WHAT TO WORK ON -> In the entries below, find each line with the word "slotFire" and pull it out.

(Stored items)
====================
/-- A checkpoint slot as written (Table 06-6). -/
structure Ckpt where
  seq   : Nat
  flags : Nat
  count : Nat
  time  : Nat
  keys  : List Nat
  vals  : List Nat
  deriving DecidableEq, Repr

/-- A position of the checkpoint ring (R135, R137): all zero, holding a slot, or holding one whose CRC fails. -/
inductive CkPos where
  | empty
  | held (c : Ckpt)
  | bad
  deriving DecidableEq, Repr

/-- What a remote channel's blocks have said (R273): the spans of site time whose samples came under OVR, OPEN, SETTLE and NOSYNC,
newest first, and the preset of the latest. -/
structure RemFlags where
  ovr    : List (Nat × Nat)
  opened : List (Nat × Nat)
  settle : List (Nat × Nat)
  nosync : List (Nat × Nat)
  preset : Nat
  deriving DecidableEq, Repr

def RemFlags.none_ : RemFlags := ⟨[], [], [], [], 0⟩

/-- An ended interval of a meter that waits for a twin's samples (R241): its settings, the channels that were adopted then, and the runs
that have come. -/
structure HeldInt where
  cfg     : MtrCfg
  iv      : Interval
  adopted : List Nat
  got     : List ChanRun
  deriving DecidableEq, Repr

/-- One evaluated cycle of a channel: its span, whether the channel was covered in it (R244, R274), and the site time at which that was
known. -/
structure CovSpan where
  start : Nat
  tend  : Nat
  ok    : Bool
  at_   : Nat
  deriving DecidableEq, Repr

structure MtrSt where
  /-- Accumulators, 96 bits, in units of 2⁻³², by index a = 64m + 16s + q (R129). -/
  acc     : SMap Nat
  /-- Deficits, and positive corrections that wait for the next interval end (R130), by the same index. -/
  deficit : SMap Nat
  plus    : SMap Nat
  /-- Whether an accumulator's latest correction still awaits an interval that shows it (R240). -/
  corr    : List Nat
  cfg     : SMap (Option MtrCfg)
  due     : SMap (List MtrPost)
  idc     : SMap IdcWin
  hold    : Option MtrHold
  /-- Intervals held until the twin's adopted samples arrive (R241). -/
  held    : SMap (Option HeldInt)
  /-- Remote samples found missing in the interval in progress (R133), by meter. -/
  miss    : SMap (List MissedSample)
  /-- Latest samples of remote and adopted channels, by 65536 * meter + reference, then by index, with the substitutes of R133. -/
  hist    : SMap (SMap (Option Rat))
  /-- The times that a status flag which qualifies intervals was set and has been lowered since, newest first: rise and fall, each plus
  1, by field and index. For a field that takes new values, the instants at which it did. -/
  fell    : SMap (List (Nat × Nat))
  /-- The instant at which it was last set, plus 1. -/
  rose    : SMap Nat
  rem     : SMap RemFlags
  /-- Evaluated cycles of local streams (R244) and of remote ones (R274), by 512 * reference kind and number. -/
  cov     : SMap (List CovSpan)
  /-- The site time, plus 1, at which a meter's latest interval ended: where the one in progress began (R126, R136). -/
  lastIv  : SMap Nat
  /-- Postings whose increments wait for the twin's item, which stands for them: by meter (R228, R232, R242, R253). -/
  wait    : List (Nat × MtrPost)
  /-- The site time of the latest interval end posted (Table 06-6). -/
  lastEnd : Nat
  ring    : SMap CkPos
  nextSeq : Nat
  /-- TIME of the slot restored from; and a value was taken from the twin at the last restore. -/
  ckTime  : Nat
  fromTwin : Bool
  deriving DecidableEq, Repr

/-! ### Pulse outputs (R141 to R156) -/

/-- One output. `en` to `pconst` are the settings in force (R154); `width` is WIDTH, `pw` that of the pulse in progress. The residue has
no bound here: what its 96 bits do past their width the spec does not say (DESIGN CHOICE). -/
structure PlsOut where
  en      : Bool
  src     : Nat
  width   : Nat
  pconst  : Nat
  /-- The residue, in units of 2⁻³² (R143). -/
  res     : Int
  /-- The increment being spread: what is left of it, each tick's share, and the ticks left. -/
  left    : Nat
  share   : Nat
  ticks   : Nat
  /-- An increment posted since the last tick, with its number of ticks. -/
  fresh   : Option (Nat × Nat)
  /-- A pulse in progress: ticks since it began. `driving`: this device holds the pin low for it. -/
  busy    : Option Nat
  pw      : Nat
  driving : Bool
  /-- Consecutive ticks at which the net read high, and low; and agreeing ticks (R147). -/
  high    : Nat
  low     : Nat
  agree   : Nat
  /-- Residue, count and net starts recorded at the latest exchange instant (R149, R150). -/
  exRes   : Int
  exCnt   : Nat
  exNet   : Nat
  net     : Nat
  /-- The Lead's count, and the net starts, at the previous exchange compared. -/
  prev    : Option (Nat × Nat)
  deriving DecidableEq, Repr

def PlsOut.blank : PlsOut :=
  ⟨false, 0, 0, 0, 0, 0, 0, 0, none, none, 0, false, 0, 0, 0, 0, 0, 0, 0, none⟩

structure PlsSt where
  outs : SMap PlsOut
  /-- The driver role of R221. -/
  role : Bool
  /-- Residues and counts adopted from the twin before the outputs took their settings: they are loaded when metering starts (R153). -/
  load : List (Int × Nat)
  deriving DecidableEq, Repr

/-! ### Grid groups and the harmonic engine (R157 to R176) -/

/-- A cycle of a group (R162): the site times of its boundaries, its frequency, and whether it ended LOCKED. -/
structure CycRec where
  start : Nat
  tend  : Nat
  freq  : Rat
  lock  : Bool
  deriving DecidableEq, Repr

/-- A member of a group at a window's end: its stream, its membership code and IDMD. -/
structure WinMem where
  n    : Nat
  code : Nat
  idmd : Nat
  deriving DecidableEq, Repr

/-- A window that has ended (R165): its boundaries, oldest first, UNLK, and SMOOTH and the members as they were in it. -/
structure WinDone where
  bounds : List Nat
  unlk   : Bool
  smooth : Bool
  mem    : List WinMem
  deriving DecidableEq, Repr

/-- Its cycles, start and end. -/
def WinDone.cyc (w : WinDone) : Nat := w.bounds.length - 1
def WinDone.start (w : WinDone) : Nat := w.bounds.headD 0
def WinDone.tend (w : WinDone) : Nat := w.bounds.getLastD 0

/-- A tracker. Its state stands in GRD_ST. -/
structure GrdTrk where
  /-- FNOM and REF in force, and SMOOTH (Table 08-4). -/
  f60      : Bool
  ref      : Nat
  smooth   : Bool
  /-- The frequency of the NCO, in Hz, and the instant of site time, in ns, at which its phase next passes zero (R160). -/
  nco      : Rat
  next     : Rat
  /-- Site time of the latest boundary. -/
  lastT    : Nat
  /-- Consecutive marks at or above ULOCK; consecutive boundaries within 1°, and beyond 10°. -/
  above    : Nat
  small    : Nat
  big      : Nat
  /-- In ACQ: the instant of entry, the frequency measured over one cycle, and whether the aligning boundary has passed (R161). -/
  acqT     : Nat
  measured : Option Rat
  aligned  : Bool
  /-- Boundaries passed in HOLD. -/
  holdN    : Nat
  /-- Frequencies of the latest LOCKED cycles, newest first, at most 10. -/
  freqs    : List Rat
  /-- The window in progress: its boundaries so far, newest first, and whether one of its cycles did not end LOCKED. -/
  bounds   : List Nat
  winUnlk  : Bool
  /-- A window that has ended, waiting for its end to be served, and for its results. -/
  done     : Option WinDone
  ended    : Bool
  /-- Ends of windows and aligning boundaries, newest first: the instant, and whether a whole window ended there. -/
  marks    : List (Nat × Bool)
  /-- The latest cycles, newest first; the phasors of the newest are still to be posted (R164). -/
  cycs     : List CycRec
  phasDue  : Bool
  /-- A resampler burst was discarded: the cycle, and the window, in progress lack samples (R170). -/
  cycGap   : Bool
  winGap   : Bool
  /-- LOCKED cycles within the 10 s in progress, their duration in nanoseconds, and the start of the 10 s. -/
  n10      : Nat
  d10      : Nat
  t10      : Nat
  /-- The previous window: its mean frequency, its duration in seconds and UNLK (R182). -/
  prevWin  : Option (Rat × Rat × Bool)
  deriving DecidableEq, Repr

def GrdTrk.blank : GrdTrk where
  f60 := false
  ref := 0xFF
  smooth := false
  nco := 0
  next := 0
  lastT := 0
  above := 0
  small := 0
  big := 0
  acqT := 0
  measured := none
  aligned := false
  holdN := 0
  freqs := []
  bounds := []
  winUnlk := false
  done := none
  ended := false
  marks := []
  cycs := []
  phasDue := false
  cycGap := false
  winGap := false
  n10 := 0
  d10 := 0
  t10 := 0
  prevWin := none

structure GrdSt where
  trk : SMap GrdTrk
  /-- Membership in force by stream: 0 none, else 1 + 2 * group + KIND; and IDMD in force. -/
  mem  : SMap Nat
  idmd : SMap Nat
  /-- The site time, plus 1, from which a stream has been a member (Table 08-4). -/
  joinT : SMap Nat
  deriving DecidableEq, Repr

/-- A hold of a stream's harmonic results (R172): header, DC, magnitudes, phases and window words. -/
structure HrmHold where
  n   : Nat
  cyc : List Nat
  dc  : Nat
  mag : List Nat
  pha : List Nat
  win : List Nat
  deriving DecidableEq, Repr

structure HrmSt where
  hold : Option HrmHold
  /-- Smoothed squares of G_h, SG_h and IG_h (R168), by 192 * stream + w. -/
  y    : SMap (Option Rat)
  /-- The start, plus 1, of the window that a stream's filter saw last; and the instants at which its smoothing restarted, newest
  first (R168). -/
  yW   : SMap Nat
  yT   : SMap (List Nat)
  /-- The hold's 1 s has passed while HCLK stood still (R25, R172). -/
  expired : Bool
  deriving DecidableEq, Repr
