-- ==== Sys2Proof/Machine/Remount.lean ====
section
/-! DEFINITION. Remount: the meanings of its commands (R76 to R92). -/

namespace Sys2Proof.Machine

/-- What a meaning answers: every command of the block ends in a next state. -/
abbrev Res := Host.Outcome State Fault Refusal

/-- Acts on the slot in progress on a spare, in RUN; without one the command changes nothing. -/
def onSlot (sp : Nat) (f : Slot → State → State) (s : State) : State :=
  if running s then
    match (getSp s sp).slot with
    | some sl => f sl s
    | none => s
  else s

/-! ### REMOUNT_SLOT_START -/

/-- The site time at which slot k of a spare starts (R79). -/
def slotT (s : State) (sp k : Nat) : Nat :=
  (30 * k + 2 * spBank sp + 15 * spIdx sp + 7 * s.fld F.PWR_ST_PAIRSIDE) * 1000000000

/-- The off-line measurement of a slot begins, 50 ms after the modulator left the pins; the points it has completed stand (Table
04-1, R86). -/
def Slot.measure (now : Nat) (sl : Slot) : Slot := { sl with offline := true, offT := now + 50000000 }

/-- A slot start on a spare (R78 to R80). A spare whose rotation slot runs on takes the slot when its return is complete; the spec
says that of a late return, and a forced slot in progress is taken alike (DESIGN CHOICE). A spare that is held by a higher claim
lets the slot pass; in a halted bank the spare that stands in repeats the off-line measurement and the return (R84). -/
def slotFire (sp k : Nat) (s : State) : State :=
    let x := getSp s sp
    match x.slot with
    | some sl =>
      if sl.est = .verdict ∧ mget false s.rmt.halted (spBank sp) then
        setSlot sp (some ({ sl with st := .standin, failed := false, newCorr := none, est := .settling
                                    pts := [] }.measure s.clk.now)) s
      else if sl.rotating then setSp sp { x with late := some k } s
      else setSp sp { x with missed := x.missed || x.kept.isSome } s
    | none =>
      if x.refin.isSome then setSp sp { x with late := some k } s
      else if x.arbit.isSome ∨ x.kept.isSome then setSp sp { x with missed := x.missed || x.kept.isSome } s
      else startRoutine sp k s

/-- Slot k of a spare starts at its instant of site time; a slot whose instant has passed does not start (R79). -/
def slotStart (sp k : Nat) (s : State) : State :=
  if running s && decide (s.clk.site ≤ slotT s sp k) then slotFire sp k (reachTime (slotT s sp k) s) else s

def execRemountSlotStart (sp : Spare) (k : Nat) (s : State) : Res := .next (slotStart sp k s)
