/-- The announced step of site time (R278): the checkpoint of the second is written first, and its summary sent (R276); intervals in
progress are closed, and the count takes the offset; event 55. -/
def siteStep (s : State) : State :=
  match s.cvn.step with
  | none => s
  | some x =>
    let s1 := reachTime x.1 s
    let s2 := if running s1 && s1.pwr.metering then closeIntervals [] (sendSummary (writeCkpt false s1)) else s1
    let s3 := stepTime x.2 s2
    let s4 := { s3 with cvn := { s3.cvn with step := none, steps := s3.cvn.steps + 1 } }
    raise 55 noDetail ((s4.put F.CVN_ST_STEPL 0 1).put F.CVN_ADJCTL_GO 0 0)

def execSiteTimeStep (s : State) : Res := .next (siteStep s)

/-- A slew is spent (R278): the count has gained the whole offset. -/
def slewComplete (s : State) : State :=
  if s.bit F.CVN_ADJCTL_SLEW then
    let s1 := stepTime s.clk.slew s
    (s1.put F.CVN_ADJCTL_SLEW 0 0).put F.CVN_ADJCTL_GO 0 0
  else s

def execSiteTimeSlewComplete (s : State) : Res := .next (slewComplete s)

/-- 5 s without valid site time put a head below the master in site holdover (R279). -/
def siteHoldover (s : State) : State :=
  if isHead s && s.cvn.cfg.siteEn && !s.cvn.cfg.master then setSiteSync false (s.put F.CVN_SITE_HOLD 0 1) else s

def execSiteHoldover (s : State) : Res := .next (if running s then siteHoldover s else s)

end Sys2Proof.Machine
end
====================
EXERCISE RESPONSE ->
def slotFire (sp k : Nat) (s : State) : State :=
  if running s && decide (s.clk.site ≤ slotT s sp k) then slotFire sp k (reachTime (slotT s sp k) s) else s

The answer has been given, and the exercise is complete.